Plötzlich wendet sich das Blatt
Überwältigt zeigte sich Schaumann auch von der Mitarbeit einiger Neufraer Bürger. Es wurden für die Afghanen Deutschkurse durchgeführt, Fahrräder organisiert, an einer Verkehrsübung teilgenommen und die ersten Jobs gefunden. „Es lief alles rund, alle waren glücklich“. Dann wendete sich das Blatt. Die ersten Jungs bekamen Post vom Landratsamt, erzählte Schaumann: „Umzug nach Hochmössingen.“ Die Arbeitsplätze waren gefährdet. Einer der Jungs hatte eine Zusage in der „Bikebox“. Unmöglich ohne Auto zwischen Hochmössingen und Neufra zu pendeln.
Kurzentschlossen habe sich die Familie Schaumann entschieden, ihm nach Rücksprache mit dem Landratsamt, im Hause Schaumann Unterkunft zu gewähren. Zwar wusste Schaumann, dass der Aufenthaltsstatus in der Schwebe lag und die Flucht des jungen Mannes über Bulgarien, also über ein EU-Land, geführt habe, wo das Asylverfahren hätte stattfinden sollen, aber dennoch sei für ihn unfassbar, was dann passierte.
Polizei klopft nachts an der Tür
Es war zwei Uhr in der Früh als Sturmläuten und Klopfen gegen die Tür die Familie aus dem Schlaf riss. Das Haus hell erleuchtet von Scheinwerfern. Vier Polizisten standen vor der Tür, während weitere vier das Familienhaus umstellten. Das Zimmer sei erstürmt und der junge Afghane abgeführt worden. Schaumann stockte die Stimme: „Eine kurze Umarmung und weg war er“. Noch am selben Tag landete die Maschine mit dem Afghane an Board in Bulgarien. „Wir sind sprachlos“. Jetzt befinde er sich im Lager in Sofia unter „menschenunwürdigen Zuständen, im eiskalten Zimmer“. In Deutschland würde in Kleinbetriebe händeringend nach Arbeitskräften, auch ohne berufliche Qualifikation, gesucht.
„Warum werden solche intelligente, wissbegierige, interessierte und arbeitswillige Flüchtlinge abgeschoben?“, schüttelt Schaumann traurig den Kopf.

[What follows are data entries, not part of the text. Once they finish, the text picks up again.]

@[simp] theorem setSinkAt_pending (s : State) (i : Nat) (v : SinkState) : (s.setSinkAt i v).pending = s.pending := rfl
@[simp] theorem setSinkAt_dtime (s : State) (i : Nat) (v : SinkState) : (s.setSinkAt i v).dtime = s.dtime := rfl
@[simp] theorem setSinkAt_free (s : State) (i : Nat) (v : SinkState) : (s.setSinkAt i v).free = s.free := rfl
@[simp] theorem setSinkAt_regs (s : State) (i : Nat) (v : SinkState) : (s.setSinkAt i v).regs = s.regs := rfl
@[simp] theorem setSinkAt_inUse (s : State) (i : Nat) (v : SinkState) : (s.setSinkAt i v).inUse = s.inUse := rfl
@[simp] theorem setSinkAt_mem (s : State) (i : Nat) (v : SinkState) : (s.setSinkAt i v).mem = s.mem := rfl
@[simp] theorem setSinkAt_losses (s : State) (i : Nat) (v : SinkState) : (s.setSinkAt i v).losses = s.losses := rfl
@[simp] theorem setSinkAt_flash0 (s : State) (i : Nat) (v : SinkState) : (s.setSinkAt i v).flash0 = s.flash0 := rfl
@[simp] theorem setSinkAt_flash1 (s : State) (i : Nat) (v : SinkState) : (s.setSinkAt i v).flash1 = s.flash1 := rfl
@[simp] theorem setSinkAt_otp (s : State) (i : Nat) (v : SinkState) : (s.setSinkAt i v).otp = s.otp := rfl
@[simp] theorem setSinkAt_power (s : State) (i : Nat) (v : SinkState) : (s.setSinkAt i v).power = s.power := rfl
@[simp] theorem setSinkAt_boot (s : State) (i : Nat) (v : SinkState) : (s.setSinkAt i v).boot = s.boot := rfl
@[simp] theorem setSinkAt_park (s : State) (i : Nat) (v : SinkState) : (s.setSinkAt i v).park = s.park := rfl
@[simp] theorem setSinkAt_isl (s : State) (i : Nat) (v : SinkState) : (s.setSinkAt i v).isl = s.isl := rfl
@[simp] theorem setSinkAt_locket (s : State) (i : Nat) (v : SinkState) : (s.setSinkAt i v).locket = s.locket := rfl
@[simp] theorem setSinkAt_gate (s : State) (i : Nat) (v : SinkState) : (s.setSinkAt i v).gate = s.gate := rfl

@[simp] theorem setSinkAt_rd (s : State) (i : Nat) (v : SinkState) (a : Nat) : (s.setSinkAt i v).rd a = s.rd a := rfl
@[simp] theorem sinkAt_setSinkAt (s : State) (i j : Nat) (v : SinkState) : (s.setSinkAt i v).sinkAt j = if j = i then v else s.sinkAt j := tget_tset _ _ _ _ _

@[simp] theorem setDmaAt_pending (s : State) (i : Nat) (v : DmaCh) : (s.setDmaAt i v).pending = s.pending := rfl
@[simp] theorem setDmaAt_dtime (s : State) (i : Nat) (v : DmaCh) : (s.setDmaAt i v).dtime = s.dtime := rfl
@[simp] theorem setDmaAt_free (s : State) (i : Nat) (v : DmaCh) : (s.setDmaAt i v).free = s.free := rfl
@[simp] theorem setDmaAt_regs (s : State) (i : Nat) (v : DmaCh) : (s.setDmaAt i v).regs = s.regs := rfl
@[simp] theorem setDmaAt_inUse (s : State) (i : Nat) (v : DmaCh) : (s.setDmaAt i v).inUse = s.inUse := rfl
@[simp] theorem setDmaAt_mem (s : State) (i : Nat) (v : DmaCh) : (s.setDmaAt i v).mem = s.mem := rfl
@[simp] theorem setDmaAt_losses (s : State) (i : Nat) (v : DmaCh) : (s.setDmaAt i v).losses = s.losses := rfl
@[simp] theorem setDmaAt_flash0 (s : State) (i : Nat) (v : DmaCh) : (s.setDmaAt i v).flash0 = s.flash0 := rfl
@[simp] theorem setDmaAt_flash1 (s : State) (i : Nat) (v : DmaCh) : (s.setDmaAt i v).flash1 = s.flash1 := rfl
@[simp] theorem setDmaAt_otp (s : State) (i : Nat) (v : DmaCh) : (s.setDmaAt i v).otp = s.otp := rfl
@[simp] theorem setDmaAt_power (s : State) (i : Nat) (v : DmaCh) : (s.setDmaAt i v).power = s.power := rfl
@[simp] theorem setDmaAt_boot (s : State) (i : Nat) (v : DmaCh) : (s.setDmaAt i v).boot = s.boot := rfl
@[simp] theorem setDmaAt_park (s : State) (i : Nat) (v : DmaCh) : (s.setDmaAt i v).park = s.park := rfl
@[simp] theorem setDmaAt_isl (s : State) (i : Nat) (v : DmaCh) : (s.setDmaAt i v).isl = s.isl := rfl
@[simp] theorem setDmaAt_locket (s : State) (i : Nat) (v : DmaCh) : (s.setDmaAt i v).locket = s.locket := rfl
@[simp] theorem setDmaAt_gate (s : State) (i : Nat) (v : DmaCh) : (s.setDmaAt i v).gate = s.gate := rfl

@[simp] theorem setDmaAt_rd (s : State) (i : Nat) (v : DmaCh) (a : Nat) : (s.setDmaAt i v).rd a = s.rd a := rfl
@[simp] theorem dmaAt_setDmaAt (s : State) (i j : Nat) (v : DmaCh) : (s.setDmaAt i v).dmaAt j = if j = i then v else s.dmaAt j := tget_tset _ _ _ _ _

@[simp] theorem setBlitAt_pending (s : State) (i : Nat) (v : BlitCh) : (s.setBlitAt i v).pending = s.pending := rfl
@[simp] theorem setBlitAt_dtime (s : State) (i : Nat) (v : BlitCh) : (s.setBlitAt i v).dtime = s.dtime := rfl
@[simp] theorem setBlitAt_free (s : State) (i : Nat) (v : BlitCh) : (s.setBlitAt i v).free = s.free := rfl
@[simp] theorem setBlitAt_regs (s : State) (i : Nat) (v : BlitCh) : (s.setBlitAt i v).regs = s.regs := rfl
@[simp] theorem setBlitAt_inUse (s : State) (i : Nat) (v : BlitCh) : (s.setBlitAt i v).inUse = s.inUse := rfl
@[simp] theorem setBlitAt_mem (s : State) (i : Nat) (v : BlitCh) : (s.setBlitAt i v).mem = s.mem := rfl
@[simp] theorem setBlitAt_losses (s : State) (i : Nat) (v : BlitCh) : (s.setBlitAt i v).losses = s.losses := rfl
@[simp] theorem setBlitAt_flash0 (s : State) (i : Nat) (v : BlitCh) : (s.setBlitAt i v).flash0 = s.flash0 := rfl
@[simp] theorem setBlitAt_flash1 (s : State) (i : Nat) (v : BlitCh) : (s.setBlitAt i v).flash1 = s.flash1 := rfl
@[simp] theorem setBlitAt_otp (s : State) (i : Nat) (v : BlitCh) : (s.setBlitAt i v).otp = s.otp := rfl
@[simp] theorem setBlitAt_power (s : State) (i : Nat) (v : BlitCh) : (s.setBlitAt i v).power = s.power := rfl
@[simp] theorem setBlitAt_boot (s : State) (i : Nat) (v : BlitCh) : (s.setBlitAt i v).boot = s.boot := rfl
@[simp] theorem setBlitAt_park (s : State) (i : Nat) (v : BlitCh) : (s.setBlitAt i v).park = s.park := rfl
@[simp] theorem setBlitAt_isl (s : State) (i : Nat) (v : BlitCh) : (s.setBlitAt i v).isl = s.isl := rfl
@[simp] theorem setBlitAt_locket (s : State) (i : Nat) (v : BlitCh) : (s.setBlitAt i v).locket = s.locket := rfl
@[simp] theorem setBlitAt_gate (s : State) (i : Nat) (v : BlitCh) : (s.setBlitAt i v).gate = s.gate := rfl

@[simp] theorem setBlitAt_rd (s : State) (i : Nat) (v : BlitCh) (a : Nat) : (s.setBlitAt i v).rd a = s.rd a := rfl
@[simp] theorem blitAt_setBlitAt (s : State) (i j : Nat) (v : BlitCh) : (s.setBlitAt i v).blitAt j = if j = i then v else s.blitAt j := tget_tset _ _ _ _ _

@[simp] theorem setPolAt_pending (s : State) (i : Nat) (v : Policer) : (s.setPolAt i v).pending = s.pending := rfl
@[simp] theorem setPolAt_dtime (s : State) (i : Nat) (v : Policer) : (s.setPolAt i v).dtime = s.dtime := rfl
@[simp] theorem setPolAt_free (s : State) (i : Nat) (v : Policer) : (s.setPolAt i v).free = s.free := rfl
@[simp] theorem setPolAt_regs (s : State) (i : Nat) (v : Policer) : (s.setPolAt i v).regs = s.regs := rfl
@[simp] theorem setPolAt_inUse (s : State) (i : Nat) (v : Policer) : (s.setPolAt i v).inUse = s.inUse := rfl
@[simp] theorem setPolAt_mem (s : State) (i : Nat) (v : Policer) : (s.setPolAt i v).mem = s.mem := rfl
@[simp] theorem setPolAt_losses (s : State) (i : Nat) (v : Policer) : (s.setPolAt i v).losses = s.losses := rfl
@[simp] theorem setPolAt_flash0 (s : State) (i : Nat) (v : Policer) : (s.setPolAt i v).flash0 = s.flash0 := rfl
@[simp] theorem setPolAt_flash1 (s : State) (i : Nat) (v : Policer) : (s.setPolAt i v).flash1 = s.flash1 := rfl
@[simp] theorem setPolAt_otp (s : State) (i : Nat) (v : Policer) : (s.setPolAt i v).otp = s.otp := rfl
@[simp] theorem setPolAt_power (s : State) (i : Nat) (v : Policer) : (s.setPolAt i v).power = s.power := rfl
@[simp] theorem setPolAt_boot (s : State) (i : Nat) (v : Policer) : (s.setPolAt i v).boot = s.boot := rfl
@[simp] theorem setPolAt_park (s : State) (i : Nat) (v : Policer) : (s.setPolAt i v).park = s.park := rfl
@[simp] theorem setPolAt_isl (s : State) (i : Nat) (v : Policer) : (s.setPolAt i v).isl = s.isl := rfl
@[simp] theorem setPolAt_locket (s : State) (i : Nat) (v : Policer) : (s.setPolAt i v).locket = s.locket := rfl
@[simp] theorem setPolAt_gate (s : State) (i : Nat) (v : Policer) : (s.setPolAt i v).gate = s.gate := rfl

@[simp] theorem setPolAt_rd (s : State) (i : Nat) (v : Policer) (a : Nat) : (s.setPolAt i v).rd a = s.rd a := rfl
@[simp] theorem polAt_setPolAt (s : State) (i j : Nat) (v : Policer) : (s.setPolAt i v).polAt j = if j = i then v else s.polAt j := tget_tset _ _ _ _ _
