-- ==== Sys2Proof/Tests/Slice0.lean ====
section
/-!
SUPPORT. Tests: the check of well-formedness refuses an ill-formed operand of each kind, the spec's worked examples come out as the spec
prints them, and for every obligation with hypotheses, and each of its clauses, a state and operands meet them together
(meets_<obligation>_<clause>).
-/

namespace Sys2Proof.Tests

set_option Elab.async false

open Sys2Proof.Machine

/-! ### States that the tests run on -/

/-- A hub in LIT with a loaded image. -/
def lit : State :=
  { State.reset with
    dtime := 1000000000
    power := { Power.reset with state := .lit, porst := false, hold := false, startup := false, faultWas := true, pwrEn := true, pwrGood := true }
    boot := { Boot.reset with phase := .loaded, applied := true, firstDone := true } }

/-- LIT, with host port 0 up and a grant of WRITE for it on every instance of a class. -/
def host (cls : Nat) : State :=
  let s := ((lit.put (HP_LINK 0) HP_LINK_UP 1).put (HP_LINK 0) HP_LINK_BME 1).setPortAt 0 { Port.reset with mse := true }
  { s with locket := { s.locket with grants := [⟨0, cls, 0, 256, true, true, true⟩] } }

/-- One DDR5 rank on two sub-channels in service. -/
def dram (s : State) : State :=
  { s.put DR_STAT DR_STAT_READY 1 with locket := { s.locket with dram := some ⟨4800, 1, 8, 16, 3, 0⟩ } }

/-- Whether a register write is admitted and leaves what f asks. -/
def passes (s : State) (src : Src) (a v : Nat) (f : State → Word → Bool) : Bool :=
  match s.admits src a v with
  | some x => f x.1 x.2
  | none => false

/-- Whether an outcome is this next state. -/
def isN (o : Host.Outcome State Fault Refusal) (s : State) : Bool :=
  match o with
  | .next t => t == s
  | _ => false

/-! ### Well-formedness refuses an ill-formed operand of each kind -/

/-- A command with every word operand at 2 ^ 32. -/
def wideWords : List Instr :=
  let v := 2 ^ 32
  [.restart 0 .sup v, .parkRequest 0 .sup v, .reseatGo 0 .sup 0 v, .sfCreate 0 0 v, .sfDestroy 0 0 v, .sfRead 0 0 v, .sfDestroyAll 0 0 v,
   .commitDoorbell 0 .sup 0 0 v, .crEnable 0 .sup 0 0 v, .directSeal 0 .sup 0 0 v, .evEnable 0 .sup 0 v, .queueRateWrite 0 .sup 8 v,
   .smSvSig 0 .sup v, .wtFaultClear 0 .sup 0 v, .dmaStart 0 .sup 0 v, .dmaAbort 0 .sup 0 ⟨v, false⟩, .dmaDoorbell 0 .sup 0 v, .blitEnable 0 .sup 0 v,
   .blitDoorbell 0 .sup 0 v, .blitAbort 0 .sup 0 ⟨v, false⟩, .xsRead 0 .sup v, .xsProgram 0 .sup v, .xsErase 0 .sup v, .registerWrite 0 .sup 0 v,
   .sessionChallenge 0 .sup v, .sessionRespond 0 .sup v, .sessionClose 0 .sup v, .ghLockHard 0 .sup v, .ikhProgram 0 .sup v,
   .tokenSubmit 0 .sup v, .tokenEnd 0 .sup v, .cfgCrcGo 0 .sup v]

theorem test_wf_word : (wideWords.all fun c => !c.wf) = true := by decide +kernel
theorem test_wf_time : (Instr.hubReadiness (2 ^ 64)).wf = false := by decide +kernel
theorem test_wf_strap : (Instr.porstNRelease 0 4 false).wf = false := by decide +kernel
theorem test_wf_flash_size : (Instr.pllLock 0 (some 0) none).wf = false ∧ (Instr.pllLock 0 none (some (2 ^ 32))).wf = false := by decide +kernel
theorem test_wf_subs : (Instr.ddr5InService 0 [8] []).wf = false ∧ (Instr.ddr5InService 0 [] [1, 1]).wf = false := by decide +kernel
theorem test_wf_line_errs : (Instr.lineStart 0 0 ⟨0, [3, 3], 0, 0, []⟩).wf = false ∧ (Instr.lineStart 0 0 ⟨0, [], 1, 512, []⟩).wf = false := by
  decide +kernel
theorem test_wf_training : (Instr.linkTrainingDone 0 0 true 256 4 false none false).wf = false ∧
    (Instr.linkTrainingDone 0 0 true 3 5 false none false).wf = false := by decide +kernel
theorem test_wf_bad_blocks : (Instr.fetchDataArrival 0 0 0 [(32, .parity)] []).wf = false := by decide +kernel
theorem test_wf_entries : (Instr.commitEntryRead 0 0 0 .ok [] [65536]).wf = false ∧ (Instr.commitAccept 0 0 0 [2]).wf = false := by decide +kernel
theorem test_wf_host_link : (Instr.hostLinkUp 0 0 0 4).wf = false ∧ (Instr.hostLinkUp 0 0 6 4).wf = false ∧ (Instr.hostLinkUp 0 0 4 3).wf = false := by
  decide +kernel
theorem test_wf_packet : (Instr.policerPacket 0 0 true 0 4 8 []).wf = false ∧ (Instr.policerPacket 0 0 true 0 0 0 []).wf = false ∧
    (Instr.policerPacket 0 0 true 0 4 0 [1]).wf = false ∧ (Instr.policerPacket 0 0 false 0 2 0 [1]).wf = false ∧
    (Instr.policerPacket 0 0 false 0 0 0 []).wf = false ∧ (Instr.policerPacket 0 0 false 0 513 0 (List.replicate 513 0)).wf = false := by decide +kernel
theorem test_wf_request : (Instr.queueRequest 0 8 ⟨0, true⟩).wf = false := by decide +kernel
theorem test_wf_hpa : (Instr.dramRead 0 (2 ^ 39) ⟨.deadline, .plain⟩ 0).wf = false ∧ (Instr.dramWrite 0 (2 ^ 39) [1] .deadline 0).wf = false ∧
    (Instr.patrolScrub 0 (2 ^ 39) [] []).wf = false := by decide +kernel
theorem test_wf_write_block : (Instr.dramWrite 0 0 [] .deadline 0).wf = false ∧ (Instr.dramWrite 0 63 [1, 2] .deadline 0).wf = false := by decide +kernel
theorem test_wf_beat : ([⟨16, 0, 0, 0⟩, ⟨0, 2 ^ 32, 0, 0⟩, ⟨0, 0, 256, 0⟩, ⟨0, 0, 0, 2 ^ 40⟩] : List BeatErr).all
    (fun e => !(Instr.dramReadReturn 0 0 0 [e] []).wf && !(Instr.dramReadReturn 0 0 0 [] [e]).wf && !(Instr.patrolScrub 0 0 [e] []).wf &&
      !(Instr.patrolScrub 0 0 [] [e]).wf) = true := by decide +kernel
theorem test_wf_bank : (Instr.rowIdleClose 0 0 2 0).wf = false ∧ (Instr.rowIdleClose 0 0 0 32).wf = false := by decide +kernel
theorem test_wf_mr4 : (Instr.mr4Poll 0 0 [1, 1, 1]).wf = false ∧ (Instr.mr4Poll 0 0 [8]).wf = false := by decide +kernel
theorem test_wf_temp : (Instr.tempCrossing 0 0 (-129)).wf = false ∧ (Instr.tempCrossing 0 0 128).wf = false := by decide +kernel
theorem test_wf_ingest : (Instr.ingestFrameStart 0 0 65536).wf = false ∧ (Instr.ingestLongPacket 0 0 64 [] true).wf = false ∧
    (Instr.ingestLinkUp 0 0 8).wf = false := by decide +kernel
theorem test_wf_payload : (Instr.ingestLongPacket 0 0 30 (List.replicate 65536 0) true).wf = false := by
  have e : ∀ d : List Byte, d.length = 65536 → (Instr.ingestLongPacket 0 0 30 d true).wf = false := by
    intro d h
    simp only [Instr.wf, Instr.operandsOk, h]
    rfl
  exact e _ List.length_replicate
theorem test_wf_can_id : (Instr.canFrameEnd 0 0 ⟨2 ^ 11, false, false, false, []⟩).wf = false ∧
    (Instr.canFrameEnd 0 0 ⟨2 ^ 29, true, false, false, []⟩).wf = false := by decide +kernel
theorem test_wf_can_data : (Instr.canFrameEnd 0 0 ⟨1, false, false, false, List.replicate 9 0⟩).wf = false ∧
    (Instr.canFrameEnd 0 0 ⟨1, false, true, false, List.replicate 9 0⟩).wf = false ∧
    (Instr.canFrameEnd 0 0 ⟨1, false, true, true, []⟩).wf = false ∧ (Instr.canFrameEnd 0 0 ⟨1, false, false, true, [1]⟩).wf = false := by decide +kernel
theorem test_wf_sink : (Instr.sinkCrcRead 0 0 none 16).wf = false ∧ (Instr.sinkCrcRead 0 0 (some [65536]) 0).wf = false := by decide +kernel
theorem test_wf_frame : (Instr.svNop 0 [1] 16).wf = false ∧ (Instr.svRead 0 [1] 7 true).wf = false ∧ (Instr.svWrite 0 [] 8).wf = false := by decide +kernel
theorem test_wf_address : (Instr.registerWrite 0 .sup (2 ^ 26) 0).wf = false ∧ (Instr.peakRead 0 .sup (2 ^ 26)).wf = false ∧
    (Instr.postedWriteLands 0 (2 ^ 26)).wf = false := by decide +kernel
theorem test_wf_island : (Instr.islandFaultDetected 0 0 256 false).wf = false ∧ (Instr.promenadeFlitReject 0 ⟨0, 0⟩ true 256).wf = false := by decide +kernel
theorem test_wf_configuration : ([.read 4096, .bar 1 0, .bar 0 (2 ^ 64), .barSize 64] : List CfgReq).all
    (fun r => !(Instr.configurationRequest 0 0 r).wf) = true := by decide +kernel
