-- ==== Sys2Proof/Machine/Ops.lean ====
section
/-! DEFINITION. The named operations over registers, the instruction pointer and the run state: every meaning is written
over them. -/

namespace Sys2Proof.Machine

/-- x[r] (10_state.md R14, R17). No register is hard-wired (R16). -/
def State.reg (s : State) (r : Reg) : Word := s.regs[r.toNat]'r.isLt

/-- x[r] <- v (10_state.md R14, R16). -/
def State.setReg (s : State) (r : Reg) (v : Word) : State := { s with regs := s.regs.set r.toNat v r.isLt }

/-- pc <- pc + n, a 32-bit add (10_state.md R19, R20). -/
def State.advance (s : State) (n : Nat) : State := { s with pc := s.pc + BitVec.ofNat 32 n }

/-- pc <- target, unchecked (45_control_transfer.md R104). -/
def State.jump (s : State) (target : Word) : State := { s with pc := target }

/-- F <- f. -/
def State.setFlags (s : State) (f : Flags) : State := { s with flags := f }

/-- M <- m. -/
def State.setMem (s : State) (m : Memory) : State := { s with mem := m }

/-- run <- Halted; nothing else changes (46_dispatch_loop_halt.md R124). -/
def State.halt (s : State) : State := { s with run := .halted }

/-- Taking an exception: raise <Fault>(info). Run becomes Faulted with the record (kind, pc of the faulting instruction,
info), and nothing else changes: no handler, no vector, no saved state (60_exceptions.md R135, R136, R140). There is no
return from it (R141): only `hostReset` leaves Faulted. -/
def State.raise (s : State) (r : Raised) : State :=
  { s with run := .faulted { kind := r.kind, pc := s.pc, info := r.info } }

/-- DivisionByZero(0) (60_exceptions.md R135). -/
def divisionByZero : Raised := { kind := .divisionByZero, info := 0 }

/-- InvalidOpcode(zext_32(B0)) (30_encoding.md R63, 60_exceptions.md R135). -/
def invalidOpcode (b0 : Byte) : Raised := { kind := .invalidOpcode, info := b0.setWidth 32 }

end Sys2Proof.Machine
end

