-- ==== Sys2Proof/Machine/Compare.lean ====
section
/-! DEFINITION. CMP (41_compare_flags.md). -/

namespace Sys2Proof.Machine

/-- CMP (41_compare_flags.md R81). -/
def execCmp (ra rb : Reg) (s : State) : Result :=
  .next ((s.setFlags (compareFlags s.flags (s.reg ra) (s.reg rb))).advance 2)

end Sys2Proof.Machine
end

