-- ==== Sys2Proof/WellFormed.lean ====
section
/-! DEFINITION. Well-formed instructions. Register fields and immediates are valid at every value, by their types
(30_encoding.md R62, R65); the one thing left to check is that the term is one of the 30 instructions of R57 and not the
invalid row of R63. -/

namespace Sys2Proof

/-- `i` is one of the 30 instructions of the ISA (30_encoding.md R57), not the invalid row (R63). -/
def Instr.wf (i : Instr) : Bool :=
  match i with
  | .nop => true
  | .mov _ _ => true
  | .not _ _ => true
  | .neg _ _ => true
  | .cmp _ _ => true
  | .mul _ _ _ _ => true
  | .div _ _ _ _ => true
  | .jmp _ => true
  | .je _ => true
  | .jne _ => true
  | .jg _ => true
  | .jge _ => true
  | .jl _ => true
  | .jle _ => true
  | .call _ => true
  | .ret => true
  | .movi _ _ => true
  | .st _ _ _ => true
  | .ld _ _ _ => true
  | .add _ _ _ => true
  | .sub _ _ _ => true
  | .and _ _ _ => true
  | .or _ _ _ => true
  | .xor _ _ _ => true
  | .shl _ _ _ => true
  | .shr _ _ _ => true
  | .sar _ _ _ => true
  | .jmpr _ => true
  | .callr _ => true
  | .hlt => true
  | .invalid _ => false

end Sys2Proof
end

Eine emotionale Rede, nach der Oberbürgermeister Christian Ruf im nächsten Programmpunkt fortführend musste. Dennoch gelang es Ruf, Schaumann ein Lachen zu entlocken. Schaumanns ehrenamtliche 30-jährige Amtszeit im Ortschaftsrat, davon 15 Jahre als Ortsvorsteher, würdigt Ruf mit dem Verdienstabzeichen in Gold des Städtetags und einer persönlichen Bitte: Dem Eintrag ins Goldenen Buch der Stadt Rottweil.